◆ Records from a data source:
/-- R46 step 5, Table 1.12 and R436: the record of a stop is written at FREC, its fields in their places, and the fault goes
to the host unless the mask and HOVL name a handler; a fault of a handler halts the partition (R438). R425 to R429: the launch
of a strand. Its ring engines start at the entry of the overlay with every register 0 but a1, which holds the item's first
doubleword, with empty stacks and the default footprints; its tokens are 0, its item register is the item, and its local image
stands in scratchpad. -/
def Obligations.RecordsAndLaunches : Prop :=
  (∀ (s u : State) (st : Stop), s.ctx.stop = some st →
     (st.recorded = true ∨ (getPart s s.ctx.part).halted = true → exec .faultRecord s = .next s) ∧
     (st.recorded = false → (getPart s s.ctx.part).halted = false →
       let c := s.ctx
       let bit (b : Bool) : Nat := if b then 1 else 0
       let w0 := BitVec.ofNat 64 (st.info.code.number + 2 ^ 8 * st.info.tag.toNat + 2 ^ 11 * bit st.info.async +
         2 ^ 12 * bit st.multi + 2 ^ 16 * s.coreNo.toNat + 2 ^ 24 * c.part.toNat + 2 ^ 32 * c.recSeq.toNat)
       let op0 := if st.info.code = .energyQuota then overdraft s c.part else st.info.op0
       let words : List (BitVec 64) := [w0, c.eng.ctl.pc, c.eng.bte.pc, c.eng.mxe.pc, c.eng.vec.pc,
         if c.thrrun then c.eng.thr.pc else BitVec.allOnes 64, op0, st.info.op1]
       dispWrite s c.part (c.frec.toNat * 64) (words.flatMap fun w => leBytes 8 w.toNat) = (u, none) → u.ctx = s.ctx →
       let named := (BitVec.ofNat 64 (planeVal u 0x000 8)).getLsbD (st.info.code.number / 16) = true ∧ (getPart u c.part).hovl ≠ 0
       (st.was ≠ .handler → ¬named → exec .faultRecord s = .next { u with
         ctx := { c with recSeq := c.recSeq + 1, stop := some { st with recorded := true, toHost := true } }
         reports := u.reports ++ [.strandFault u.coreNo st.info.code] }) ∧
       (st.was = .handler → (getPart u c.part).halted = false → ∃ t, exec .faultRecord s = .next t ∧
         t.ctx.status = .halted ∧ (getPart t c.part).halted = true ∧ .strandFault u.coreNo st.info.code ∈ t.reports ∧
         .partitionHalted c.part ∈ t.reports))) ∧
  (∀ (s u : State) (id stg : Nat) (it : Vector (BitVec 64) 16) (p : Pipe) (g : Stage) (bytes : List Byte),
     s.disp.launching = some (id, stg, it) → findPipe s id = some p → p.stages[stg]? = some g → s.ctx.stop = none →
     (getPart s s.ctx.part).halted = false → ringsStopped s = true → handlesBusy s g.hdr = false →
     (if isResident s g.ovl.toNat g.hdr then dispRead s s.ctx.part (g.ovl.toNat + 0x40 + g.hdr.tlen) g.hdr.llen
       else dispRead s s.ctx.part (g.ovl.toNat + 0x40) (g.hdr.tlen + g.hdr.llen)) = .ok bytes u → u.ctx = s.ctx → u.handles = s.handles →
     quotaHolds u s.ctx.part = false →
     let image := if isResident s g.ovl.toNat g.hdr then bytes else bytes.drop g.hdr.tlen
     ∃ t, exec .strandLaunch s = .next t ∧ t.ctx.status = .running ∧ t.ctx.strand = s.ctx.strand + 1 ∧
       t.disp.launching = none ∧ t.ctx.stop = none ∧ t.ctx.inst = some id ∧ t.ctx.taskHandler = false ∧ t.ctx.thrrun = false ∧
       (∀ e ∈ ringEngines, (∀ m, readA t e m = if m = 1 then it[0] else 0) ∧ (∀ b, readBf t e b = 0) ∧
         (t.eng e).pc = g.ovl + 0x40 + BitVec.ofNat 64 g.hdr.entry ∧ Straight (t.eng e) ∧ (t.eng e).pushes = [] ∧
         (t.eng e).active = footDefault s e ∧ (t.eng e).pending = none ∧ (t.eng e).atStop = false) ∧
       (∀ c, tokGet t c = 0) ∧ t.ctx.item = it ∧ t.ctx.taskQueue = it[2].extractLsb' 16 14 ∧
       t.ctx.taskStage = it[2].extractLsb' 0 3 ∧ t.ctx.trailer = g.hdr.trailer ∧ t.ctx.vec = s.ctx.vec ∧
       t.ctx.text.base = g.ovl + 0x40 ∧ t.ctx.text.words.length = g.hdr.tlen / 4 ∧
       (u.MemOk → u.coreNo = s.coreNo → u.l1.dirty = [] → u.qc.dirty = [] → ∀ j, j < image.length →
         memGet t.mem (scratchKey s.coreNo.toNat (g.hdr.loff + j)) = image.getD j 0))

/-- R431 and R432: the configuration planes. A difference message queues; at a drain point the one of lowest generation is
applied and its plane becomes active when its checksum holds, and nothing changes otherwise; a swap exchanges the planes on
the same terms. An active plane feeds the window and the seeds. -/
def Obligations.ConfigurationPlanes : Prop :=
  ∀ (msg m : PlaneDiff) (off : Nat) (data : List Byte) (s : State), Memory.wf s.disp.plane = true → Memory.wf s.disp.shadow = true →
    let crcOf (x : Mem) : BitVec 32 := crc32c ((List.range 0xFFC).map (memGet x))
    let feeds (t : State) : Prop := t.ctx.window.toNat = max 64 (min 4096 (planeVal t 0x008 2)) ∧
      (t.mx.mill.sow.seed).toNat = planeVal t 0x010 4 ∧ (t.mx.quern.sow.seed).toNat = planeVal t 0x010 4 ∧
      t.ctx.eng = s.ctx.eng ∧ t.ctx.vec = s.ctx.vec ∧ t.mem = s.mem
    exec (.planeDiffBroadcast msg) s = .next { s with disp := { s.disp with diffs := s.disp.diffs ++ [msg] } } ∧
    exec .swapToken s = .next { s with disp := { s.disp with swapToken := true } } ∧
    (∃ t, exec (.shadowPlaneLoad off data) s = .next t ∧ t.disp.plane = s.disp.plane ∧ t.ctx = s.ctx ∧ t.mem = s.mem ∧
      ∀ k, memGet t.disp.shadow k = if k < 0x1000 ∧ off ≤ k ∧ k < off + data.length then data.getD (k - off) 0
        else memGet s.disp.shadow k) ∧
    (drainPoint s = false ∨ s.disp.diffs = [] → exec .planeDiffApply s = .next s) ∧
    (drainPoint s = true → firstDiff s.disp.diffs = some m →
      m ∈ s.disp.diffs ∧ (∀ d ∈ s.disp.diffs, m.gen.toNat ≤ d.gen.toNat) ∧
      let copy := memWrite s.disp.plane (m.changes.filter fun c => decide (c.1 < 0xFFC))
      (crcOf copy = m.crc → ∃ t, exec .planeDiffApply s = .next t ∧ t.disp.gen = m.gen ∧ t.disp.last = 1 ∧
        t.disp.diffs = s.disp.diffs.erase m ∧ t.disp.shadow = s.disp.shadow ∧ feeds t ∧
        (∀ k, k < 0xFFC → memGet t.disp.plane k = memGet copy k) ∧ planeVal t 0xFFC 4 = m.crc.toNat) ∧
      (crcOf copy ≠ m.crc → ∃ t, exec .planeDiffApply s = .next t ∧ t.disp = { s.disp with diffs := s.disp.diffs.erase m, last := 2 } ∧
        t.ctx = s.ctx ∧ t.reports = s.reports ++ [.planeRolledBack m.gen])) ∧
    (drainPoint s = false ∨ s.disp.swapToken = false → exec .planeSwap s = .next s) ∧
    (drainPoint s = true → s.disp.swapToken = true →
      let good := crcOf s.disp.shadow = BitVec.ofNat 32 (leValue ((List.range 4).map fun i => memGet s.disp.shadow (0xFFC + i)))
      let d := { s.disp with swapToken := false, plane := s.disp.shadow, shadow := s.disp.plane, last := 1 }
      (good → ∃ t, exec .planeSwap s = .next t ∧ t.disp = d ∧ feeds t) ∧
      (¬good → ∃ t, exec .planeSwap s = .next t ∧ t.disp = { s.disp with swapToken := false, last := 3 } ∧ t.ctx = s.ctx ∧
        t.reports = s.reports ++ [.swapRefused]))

◆ Problem statement:
Which of the lines above carry the string "llen"? Copy every one.

◆ Written solution:
     (if isResident s g.ovl.toNat g.hdr then dispRead s s.ctx.part (g.ovl.toNat + 0x40 + g.hdr.tlen) g.hdr.llen
       else dispRead s s.ctx.part (g.ovl.toNat + 0x40) (g.hdr.tlen + g.hdr.llen)) = .ok bytes u → u.ctx = s.ctx → u.handles = s.handles →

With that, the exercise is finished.